Figure 3: Cerebral angiography, lateral projection, Sighted angiography of the right ICA. Embolized section of CCF with implanted flow-diverter sterns.
View Figure 3
Figure 4: Cerebral angiography, lateral projection, Arterial phase. Fully restored blood flow in the right ICA.
View Figure 4
The early postoperative period was uneventful. The dressing was removed after 24 hours. The pulse on the femoral artery is preserved. Neurological status of the patient without features. Discharged from the hospital in satisfactory condition on the 3rd day after the intervention.
In the long-term period, three months after the intervention, a significant decrease in exophthalmos, conjunctival chemosis, and scleral injections is determined. A satisfactory aesthetic and clinical result of the operation is noted. The patient notes an improvement in vision (Figure 5).
Figure 5: The appearance of the patient 3 months after surgery. Reducing edema of the right eye, the absence of exophthalmos, conjunctival chemosis.
View Figure 5
Diagnostic and treatment of CCF has improved significantly in recent years. The widespread availability of non-invasive imaging methods, combined with improvements in catheter angiography, allows in most cases to be quickly and accurately diagnosed, and new endovascular methods can successfully treat most patients with these lesions with virtually no complications or death, and with the permission of most clinical manifestations [6].

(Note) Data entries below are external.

-- ==== Sys2Proof/Machine/Stream.lean ====
section
/-! DEFINITION. The stream instructions: STRM, SWAIT, SCANCEL and GSET (R282 to R288, R294, R412, R413, R453, R454, R464,
R465). -/

namespace Sys2Proof.Machine

/-- The element count that a pattern has (R284), and the scratchpad side's element width (R287). -/
def scratchWidth (cv : Bool) (pat : BitVec 256) : Nat := if cv then 4 else patW pat

/-- R286: the first check of a STRM that fails. -/
def strmCheck (s : State) (th : Thread) (port : Port) (cv : Bool) (pat : BitVec 256) (sa : Nat) :
    Option (FaultClass × Nat × Word) :=
  let ws := scratchWidth cv pat
  if sa % ws != 0 then some (.align, sa, BitVec.ofNat 64 ws)
  else if !inPad s.tile sa (patE pat * ws) then some (.perm, sa, 0)
  else if (portOb port).isSome && ((coreAt s s.tile).holder != some th.uid || th.kind != .task) then some (.perm, sa, 0)
  else none

/-- R275: the earlier store-type accesses that a command with `.ord` follows. -/
def storesBefore (s : State) (uid : Nat) : List Nat :=
  (s.inflight.filter (fun a => a.uid == uid && a.id < s.issue.acc0 && a.kind != .load)).map (fun a => a.id)

/-- R288: how many commands a thread has issued to an engine. -/
def strmCount (th : Thread) (e : Nat) : Nat := if e = 0 then th.strm0 else th.strm1

/-- R285, R307: the extents that a command's generator holds: those patched for its template's pattern, while lp is 1. -/
def patchedFor (s : State) (th : Thread) (gr : GReg) (pat : BitVec 256) : List Extent :=
  if !pat.getLsbD 63 then []
  else match (coreAt s s.tile).gens.find? (fun g => th.kind == .task && th.graph == some g.ctx &&
      g.tmpl == th.regs.inst.toNat / 2 ^ 32 && g.reg == gr.toNat) with
    | none => []
    | some g => g.ext

/-- R60, R465: a name with the context of its instance, at every privilege. -/
def instName (s : State) (n : Name) : Name :=
  mkName (nameTid n) (nameCoords n) (s.issue.src.tag.toNat / 65536) (nameIter n) (namePlane n)

/-- The space in which a command is translated. -/
def cmdSpace (s : State) (t : Nat) (c : Cmd) : Space :=
  match threadOfUid s c.uid with
  | some th => { spaceOf s (keyOf t 0) th with eng := true }
  | none =>
    if isKs t then ⟨t, c.priv, 0, msRaw s 0x80A, true⟩
    else ⟨t, c.priv, c.graph, ((graphAt s c.graph).map (fun g => g.root)).getD 0, true⟩

/-- R465: the command that a STRM queues. -/
def strmCmd (s : State) (th : Thread) (port : Port) (dir : Bool) (e : Nat) (scp : Scope) (ordf cons cv : Bool) (rm : Rm)
    (ty : Ty) (gr : GReg) (a : SVal) (n : NPair) : Cmd :=
  let pat := s.issue.src.rdG gr
  let m := rm.mode s.issue.src.rm
  { uid := th.uid, graph := th.graph.getD 0, priv := th.priv, eng := e, seq := strmCount th e % 2 ^ 32, port := port, out := dir,
    scp := scp.code.toNat, cons := cons, cv := cv,
    -- R190: a stream conversion never rounds stochastically
    mode := if m = 5 then 0 else m, ty := ty, pat := pat, ext := patchedFor s th gr pat,
    who := whoOf s.issue.key th, sa := a.val.toNat,
    poison := a.poison || (n != 0 && ((rdS s (pairLo n)).poison || (rdS s (pairHi n)).poison)),
    name := instName s (pairBits s n), named := n != 0, ord := (coreAt s s.tile).mqOrd,
    after := if ordf then storesBefore s th.uid else [], running := false, next := 0, pfx := 0, ahead := [],
    recount := [], chunks := [], seen := 0, steps := 0, cyc := 0, held := none, cancelled := false, stopped := false, src := none,
    srcBad := false, anyBad := false }

/-- R293: a command whose source is named subscribes it at the command's scope. -/
def subscribeSource (s : State) (c : Cmd) : State × Cmd :=
  if c.port != .hname then (s, c)
  else
    let s := readTile s s.tile (fun m => m == c.name)
    match tilePubAt s s.tile c.name with
    | some p => (s, { c with src := some p })
    | none =>
      let q : Sub := { name := c.name, anyIter := false, tile := s.tile, of_ := .command c.uid c.eng c.seq, scope := c.scp,
                       direct := false, routers := [], seen := [] }
      ({ s with net := s.net ++ [.sub q] }, c)

/-- R285 to R288, R464, R465: STRM. -/
def execStrm (g : PReg) (port : Port) (dir : Bool) (eng : Bool) (scp : Scope) (ordf cons cv : Bool) (rm : Rm) (ty : Ty)
    (d : SReg) (gr : GReg) (a : SReg) (n : NPair) (s : State) : Result :=
  syllable s g (fun th =>
    let pat := s.issue.src.rdG gr
    let sa := rdS s a
    let e := if eng then 1 else 0
    if Config.engSize ≤ (engOf (coreAt s s.tile) e).length then waitFor s .operand
    else match strmCheck s th port cv pat sa.val.toNat with
      | some (cls, va, aux) => freeze s cls (some va) aux
      | none =>
        let (t, c) := subscribeSource s (strmCmd s th port dir e scp ordf cons cv rm ty gr sa n)
        let t := updCore t t.tile (fun k => { (setEng k e (engOf k e ++ [c])) with mqOrd := k.mqOrd + 1 })
        let t := updIssuer t (fun th => if eng then { th with strm1 := th.strm1 + 1 }
          else { th with strm0 := th.strm0 + 1 })
        wrS t d (e * 2 ^ 32 + c.seq) false)

/-- R453: the command that an identifier names, if it has not ended. -/
def cmdNamed (s : State) (th : Thread) (v : Word) : Option Cmd :=
  (engOf (coreAt s s.tile) (v.toNat / 2 ^ 32 % 2)).find? (fun c => c.uid == th.uid && c.seq == v.toNat % 2 ^ 32)

/-- R454: SWAIT. -/
def execSwait (g : PReg) (a : SReg) (s : State) : Result :=
  syllable s g (fun th => if (cmdNamed s th (rdS s a).val).isSome then waitFor s .cond else s)

/-- R454: SCANCEL. -/
def execScancel (g : PReg) (a : SReg) (s : State) : Result :=
  syllable s g (fun th =>
    match cmdNamed s th (rdS s a).val with
    | none => s
    | some c => wakeTile (cancelCmd s s.tile c) s.tile)

/-- The low bit and width of a geometry field (Table 12.1). -/
def gfieldAt : GField → Nat × Nat
  | .base => (0, 53)
  | .n0 => (64, 16) | .n1 => (80, 16) | .n2 => (96, 16) | .n3 => (112, 16)
  | .st0 => (128, 32) | .st1 => (160, 32) | .st2 => (192, 32) | .st3 => (224, 32)
  | .esz => (53, 2)

/-- A field of a 256-bit register replaced. -/
def putField (x : BitVec 256) (lo w v : Nat) : BitVec 256 :=
  BitVec.ofNat 256 (x.toNat - x.toNat / 2 ^ lo % 2 ^ w * 2 ^ lo + v % 2 ^ w * 2 ^ lo)

/-- R283: a geometry register with a field written; `base` clears lp. -/
def gsetVal (x : BitVec 256) (f : GField) (v : Nat) : BitVec 256 :=
  let y := putField x (gfieldAt f).1 (gfieldAt f).2 v
  if f = .base then putField y 63 1 0 else y

/-- R283, R412, R413: GSET. -/
def execGset (g : PReg) (gr : GReg) (sel : GField) (a : SReg) (s : State) : Result :=
  syllable s g (fun _ => setRegs s (fun r => r.wrG gr (gsetVal (s.issue.src.rdG gr) sel (rdS s a).val.toNat)))

end Sys2Proof.Machine
end

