/-- Whether bits of a little-endian field of n bytes, from one on, are all zero: R545 names no field there. -/
def clearFrom (b : List Byte) (o n bit : Nat) : Bool := fieldAt b o n / 2 ^ bit == 0

/-- A run of records, or of bytes, that an entry names: its offset, its bytes and what its offset is a multiple of. -/
abbrev ImgRun := Nat × Nat × Nat

/-- R545, Table 7.7: the runs of records of a template entry. -/
def tmplRuns (b : List Byte) : List ImgRun :=
  [(fieldAt b 32 4, 32 * fieldAt b 36 1, 8), (fieldAt b 40 4, 16 * fieldAt b 44 2, 8), (fieldAt b 48 4, 8 * fieldAt b 52 1, 8)]

/-- Whether a run lies at or past an offset, aligned (R545). -/
def runOk (from_ : Nat) (x : ImgRun) : Bool := x.2.1 == 0 || (from_ ≤ x.1 && x.1 % x.2.2 == 0)

/-- Where the last of some runs ends, or an offset where that is higher. -/
def runsEnd (from_ : Nat) (l : List ImgRun) : Nat :=
  l.foldl (fun e x => if x.2.1 != 0 && e < x.1 + x.2.1 then x.1 + x.2.1 else e) from_

/-- R545: whether a template entry's fields keep its form and the limits of R168; its code lies at a multiple of 8, as every syllable does,
and need not lie at one of 64, where kxas puts it (DEDUCED, log entry 18). -/
def tmplOk (b : List Byte) : Bool :=
  fieldAt b 36 1 ≤ 16 && fieldAt b 52 1 ≤ 16 && fieldAt b 30 1 % 32 ≤ 16 && fieldAt b 30 1 % 32 != 1 &&
  fieldAt b 0 4 % 8 == 0 && fieldAt b 0 4 + fieldAt b 4 4 ≤ 0x100000 && fieldAt b 8 4 + fieldAt b 12 4 ≤ 0x100000 &&
  clearFrom b 30 2 5 && clearFrom b 37 3 0 && clearFrom b 46 2 0 && clearFrom b 53 3 0 && clearFrom b 56 8 0

/-- R545: whether a handler entry keeps its form; its code lies at a multiple of 8 (DEDUCED, log entry 18). -/
def handOk (b : List Byte) : Bool :=
  clearFrom b 0 8 5 && fieldAt b 8 4 % 8 == 0 && fieldAt b 8 4 + fieldAt b 12 4 ≤ 0x100000 &&
  fieldAt b 16 4 + fieldAt b 20 4 ≤ 0x100000

/-- Table 7.8: whether a subscription record keeps its form, and the values of Table 3.5. -/
def subOk (b : List Byte) : Bool :=
  let v := fieldAt b 24 4
  v % 4 < 3 && v / 64 == 0 && (v / 32 % 2 == 0 || clearFrom b 0 4 0) && fieldAt b 28 4 % 32 == 0 && fieldAt b 28 4 < 0x100000 &&
  (upTo 4).all (fun j => -1024 ≤ signedAt b (16 + 2 * j) 2 && signedAt b (16 + 2 * j) 2 ≤ 1023)

/-- Table 7.8, R63: whether a publication record keeps its form. -/
def pubOk (b : List Byte) : Bool :=
  fieldAt b 3 1 ≤ 11 && clearFrom b 4 4 3 && clearFrom b 8 4 16 && clearFrom b 12 4 0

/-- Table 7.3: whether a live record's offset and length are multiples of 8 in the scratchpad. -/
def liveOk (b : List Byte) : Bool :=
  fieldAt b 0 4 % 8 == 0 && fieldAt b 4 4 % 8 == 0 && fieldAt b 0 4 + fieldAt b 4 4 ≤ 0x100000

/-- R545: whether a tensor entry has zeros where it names no field. -/
def tensorForm (b : List Byte) : Bool :=
  clearFrom b 4 4 1 && clearFrom b 56 8 0 && (fieldAt b 4 1 % 2 == 1 || clearFrom b 8 48 0)

/-- The code and data of an entry in a scratchpad: offset and bytes. -/
def textAt (code codeLen data dataLen : Nat) : List (Nat × Nat) := [(code, codeLen), (data, dataLen)]

/-- Whether some ranges meet others. -/
def rangesMeet (l m : List (Nat × Nat)) : Bool :=
  l.any (fun a => m.any (fun b => a.2 != 0 && b.2 != 0 && overlap a.1 a.2 b.1 b.2))

/-- Table 7.3: whether no handler's code or data overlaps a template's or another handler's. -/
def handlersApart (ts : List (List (Nat × Nat))) : List (List (Nat × Nat)) → Bool
  | [] => true
  | h :: l => !ts.any (rangesMeet h) && !l.any (rangesMeet h) && handlersApart ts l

/-- R80, R168: whether a tensor entry keeps the limits of its kind. -/
def tensorOk (t : Tensor) : Bool :=
  let b := fmtBytes t.fmt
  let prod (l : List Nat) := l.foldl (fun a x => a * x) 1
  let bytes := b * prod t.ext
  t.fmt ≤ 11 && (!t.pier ||
    (b * prod t.tile ≤ 16384 && t.ext.all (fun e => 0 < e && e ≤ 2 ^ 32) && t.tile.all (fun x => 0 < x) &&
      t.base + bytes ≤ 0x020000000000 &&
      -- no byte in a reserved area: the range lies below it in one stack
      t.base % 0x1000000000 + bytes ≤ 0xF80000000))

/-- Whether no element of a list of numbers is listed twice. -/
def noTwice : List Nat → Bool
  | [] => true
  | a :: l => !l.contains a && noTwice l

/-- The tables of an image as they stand in it: tensors, names, shapes, handlers, stages and templates, with the records of the
templates: subscriptions, publications and live extents. -/
structure RawImage where
  tn : List (List Byte)
  nm : List (List Byte)
  sh : List (List Byte)
  hd : List (List Byte)
  st : List (List Byte)
  tm : List (List Byte)
  subs : List (List Byte)
  pubs : List (List Byte)
  live : List (List Byte)
  deriving DecidableEq, Repr

/-- R545: whether the stages hold the templates from a number on in turn, every one of them in one stage. -/
def stagesCover (ntmpl : Nat) : Nat → List StageDecl → Bool
  | k, [] => k == ntmpl
  | k, x :: l => (x.count == 0 || x.first == k) && stagesCover ntmpl (k + x.count) l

In our case, we chose this strategy for the following reasons: Given the early ineffective coils embolization, the possible development of the "mass - effect", venous insufficiency after complete occlusion with the coils. We used the "telescopic" technique of implantation of two flow - diverter stents in order to completely reconstruct the cavernous section of the ICA.
Thus, this clinical case showed the efficacy and safety of the use of flow-diverter stents in this pathology. In our opinion, the use of the "telescopic" technique of stent implantation in this situation was the most justified, in view of the extensive defect in the vascular wall.